# About to buy an Orvis switch rod. Thoughts?



## Runfish (Apr 13, 2015)

Well Orvis has their clearwater series on sale when you purchase rod-reel-line you receive 20percent off. I see this as an opportunity to upgrade but don't want to get stuck with a rod that is impractical. I'm looking at a 7wt 11foot switch rod. I'm currently using a St. Croix imperial 8wt 9ft and could use a little extra length to reach out into some holes that I have trouble hitting on windy days. The set up comes in at just under $500 when all said and done. 
--Nick--


----------



## stak45dx1 (Jun 21, 2011)

I've got a Clearwater 13' 7 wt and absolutely love it, I say go for it. Put a rio slag it max or SA skagit extreme on and you'll be golden


----------



## lunker23 (Jun 28, 2013)

I just picked up that same exact combo today. I think the sale ended yesterday (I bought mine yesterday and picked it up today). Took it out and landed a nice Largemouth on my local lake.

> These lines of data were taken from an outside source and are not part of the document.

/-- Whether the matrix engine is free for an MMA: not while Feed waits for rows of another one, and a chained MMA needs a row to
begin with (04 R133). -/
def Core.chainReady (c : Core) (q : QEntry) : Bool := !c.feeding && (!q.feeds || !c.chainBuf.isEmpty)

/-- The Feed of a chained MMA, `reps` of whose repetitions have run, reads the rows that stand in the chain buffer, as far as it needs
them (04 R133). -/
def Core.feed (c : Core) (q : QEntry) (reps : Nat) : Core :=
  let k := if q.feeds then (q.n - reps) * chainNeed (mFlow q.w) (mK q.w) - c.chainFed.length else 0
  { c with chainFed := c.chainFed ++ c.chainBuf.take k, chainBuf := c.chainBuf.drop k }

/-- How many repetitions an MMA has run once the rows read so far are used: all of one that does not feed from the chain. -/
def Core.repsReady (c : Core) (q : QEntry) (reps : Nat) : Nat :=
  if q.feeds then min q.n (reps + c.chainFed.length / chainNeed (mFlow q.w) (mK q.w)) else q.n

/-- The repetitions `lo` to `hi - 1` of an MMA run: the first beat of its tile among them takes its ordinal (04 R111, R128). -/
def State.mmaBeats (s : State) (i : StreamId) (q : QEntry) (fs : List PhysFault) (lo hi : Nat) : State :=
  let b := (banksOf q.w q.wide).headD 0
  if hi ≤ lo then s
  else
    (List.range' lo (hi - lo)).foldl (fun s j => s.mmaRep i q fs b j)
      ((s.lamScan i q true).modCore (skey i) fun c => { c.firstBeat i.pass b with mxWide := q.wide })

/-- An MMA starts: it opens its bank where OPN is set, and its bank is CLOSED where CLS is set (Table 4-5, 04 R116, R117). -/
def State.mmaBank (s : State) (i : StreamId) (q : QEntry) : State :=
  let banks := banksOf q.w q.wide
  let s1 := if mOpn q.w then
      s.modCore (skey i) fun c => (banks.foldl (fun c b => c.setBank b (openedBank i.pass q)) c).lamClear banks
    else s
  if mCls q.w then
    s1.modCore (skey i) fun c => banks.foldl (fun c b => c.setBank b { c.bank b with state := .closed }) c
  else s1

end Sys2Proof.Machine
end

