-- ==== Sys2Proof/Machine/Pack.lean ====
section
/-! DEFINITION. The pack engine: the drain of a bank through Check, Pack and Write, the tile digest and the verdict (02 R64 to
R74, 04 R116 to R134, 06 R183, R184). -/

namespace Sys2Proof.Machine

/-! ### Fields of PACK (Table 6-11) -/

def pChout (w : W128) : Bool := bit w 78
def pPitch (w : W128) : Nat := fld w 52 37
def pTid (w : W128) : Nat := fld w 36 21

/-- Origin of the tile in its tensor, and its WORK ticket (06 R184). -/
def pRow (q : QEntry) : Nat := (q.creg (fld q.w 20 18)).toNat
def pCol (q : QEntry) : Nat := (q.creg (fld q.w 17 15)).toNat
def pTicket (q : QEntry) : W32 := if bit q.w 14 then q.creg (fld q.w 13 11) else 0

/-- `Tlast` and `Dpath` of Table 6-12, and the drain-path occupancy. -/
def packTiming (flow : Bool) (f axis str pre : Nat) : Nat × Nat × Nat :=
  let b := if axis = 1 then sbBlock f else 0
  if f = 9 then (if flow then (pre + str + 511, 526, 512) else (str + 287, 270, 256))
  else if flow then (pre + str + 63 + b, 78 + b, 64) else (str + 63 + b, 46 + b, 32)

/-- PACK: issue the drain of a bank (06 R183, R184). -/
def execPack (i : StreamId) (w : W128) (s : State) : Host.Outcome State Fault Refusal :=
  .next (s.onTurn i (some .pack) 0 fun s =>
    let st := s.stream i
    let f := (st.outRung (pCcw w)).toNat
    let (dm, str, pre, flow) := st.lastClose.getD (bankOf w) (0, 0, 0, false)
    let (tl, dp, occ) := packTiming flow f (ccwAxis (pCcw w)) str pre
    let d := st.dueStart .pack
    s.issueEng i w 3 0 .pack false false false
      { occ := occ, lat := max (dm + tl + 1) (d + dp) - d, rung := BitVec.ofNat 4 f
        incs := if bit w 53 then [fld w 61 58, fld w 57 54] else [] }
      fun st => let st1 := Stream.noteConv (pCcw w) st
        if pChout w && st1.inop then { st1 with chout := true } else st1)

/-! ### Conversion of a tile -/

/-- A converted tile: elements (row, column, code), scale bytes (hash row, hash column, byte offset from A[ASO], value), and
the flags of the output. -/
structure TileOut where
  elems : List (Nat × Nat × Nat)
  scales : List (Nat × Nat × Nat × Nat)
  flags : Flags

/-- Blocks of a line of values to scale bytes and codes (02 R74). -/
def convertLine (f : Nat) (sr : Bool) (vs : List (OutVal × Nat)) : List (Nat × List Nat × Flags) :=
  (splitEvery (sbBlock f) vs.length vs).map fun blk => convertBlock (fmtP f) (blk.map (·.1)) sr (blk.map (·.2))

/-- A tile of values with their draws: element codes and scale bytes at format `f`, blocks along `axis` (02 R64, R74, 06
R184). `r0`, `c0` is the tile's origin (log 73, DEDUCED). -/
def convertTile (f axis r0 c0 rows : Nat) (sr : Bool) (val : Nat → Nat → OutVal) (u : Nat → Nat → Nat) : TileOut :=
  let b := sbBlock f
  if b = 0 then
    let es := (List.range rows).flatMap fun i => (List.range 32).map fun j =>
      (i, j, convertOut (fmtP f) (val i j) sr (u i j))
    { elems := es.map fun (i, j, e, _) => (i, j, e), scales := []
      flags := es.foldl (fun acc (_, _, _, fl) => acc.or fl) {} }
  else if axis = 0 then
    let bs := (List.range rows).flatMap fun i =>
      (convertLine f sr ((List.range 32).map fun j => (val i j, u i j))).zipIdx.map fun (o, g) => (i, g, o)
    { elems := bs.flatMap fun (i, g, o) => o.2.1.zipIdx.map fun (e, t) => (i, b * g + t, e)
      scales := bs.map fun (i, g, o) => (r0 + i, c0 / b + g, i * (32 / b) + g, o.1)
      flags := bs.foldl (fun acc (_, _, o) => acc.or o.2.2) {} }
  else
    let bs := (List.range 32).flatMap fun j =>
      (convertLine f sr ((List.range rows).map fun i => (val i j, u i j))).zipIdx.map fun (o, g) => (j, g, o)
    { elems := bs.flatMap fun (j, g, o) => o.2.1.zipIdx.map fun (e, t) => (b * g + t, j, e)
      scales := bs.map fun (j, g, o) => (c0 + j, r0 / b + g, 32 * g + j, o.1)
      flags := bs.foldl (fun acc (_, _, o) => acc.or o.2.2) {} }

Can't wait to get out on the river to hook into some Steelhead.
I second the motion with going for it!!!


----------



## Runfish (Apr 13, 2015)

I hope the sale is still going on tomorrow. I'm gonna run out to orvis when they open. The tech online said the sales usually end on Sunday's but couldn't give me a Confirmed date. You think the 11 ft is a big enough jump from 9ft or should I go all the way up to 13?


----------



## lunker23 (Jun 28, 2013)

The sale is on the 11 foot version and it's perfect for the rivers around here. I asked a few of my buddies who are guides and each one of the told me the 11' is the way to go. 
They have never steered me wrong in the past.......
I hope Orvis still has the sale going on. If not, I usually get 20% off coupons in the mail and can hook you up.


----------



## lunker23 (Jun 28, 2013)

Just looked at the Orvis website and they still have this combo marked at $454. Show it to the salesperson in the store and they'll honor this price.
Which Orvis store are you hitting?


----------



## Runfish (Apr 13, 2015)

Yeah that's the one I was looking at lunk! I the guy I talked to on their online help desk told me I can also upgrade to the access real for like 20 bucks more. I'm heading to the woodmere store on chagrin blvd this morning.


----------



## lunker23 (Jun 28, 2013)

Sweet!! I thought about upgrading to the access, but then I thought about getting a spare spool for my Hydros. Cheaper in the long run and I love my Hydros reel. 
Also, I've heard good things about the Battenkill, so I'll give it a chance to prove itself. 
When you hit the Woodmere store, see Lee. He's the fly fishing manager and one of my boys. Tell him Lefty said "WUZ UP"!!!!


----------



## Runfish (Apr 13, 2015)

Got it! Just have to wait for the line to get In stock before I can get this bad boy in the water!


----------



## lunker23 (Jun 28, 2013)

What line did you go with? Did you go with the Access reel? Did they honor the sale price? Did you see my boy Lee?


----------



## Runfish (Apr 13, 2015)

lunker23 said:


> What line did you go with? Did you go with the Access reel? Did they honor the sale price? Did you see my boy Lee?


----------



## Runfish (Apr 13, 2015)

Yeah Lee still gave me the 20 percent off then took down the sale sign! I went with the Clearwater 11 ft 7wt with the access IV and 7wt helos switch line. Had to go back because the rod tube had half a 6wt rod and half 7wt rod. They cleared it up at the store, simple error.


----------



## clip (Oct 25, 2007)

Save some $$ and get a Beulah with a matching line, just my 2 cents


----------



## lunker23 (Jun 28, 2013)

The Crocker Park Orvis store has the 7 weight Spey line in stock.....


----------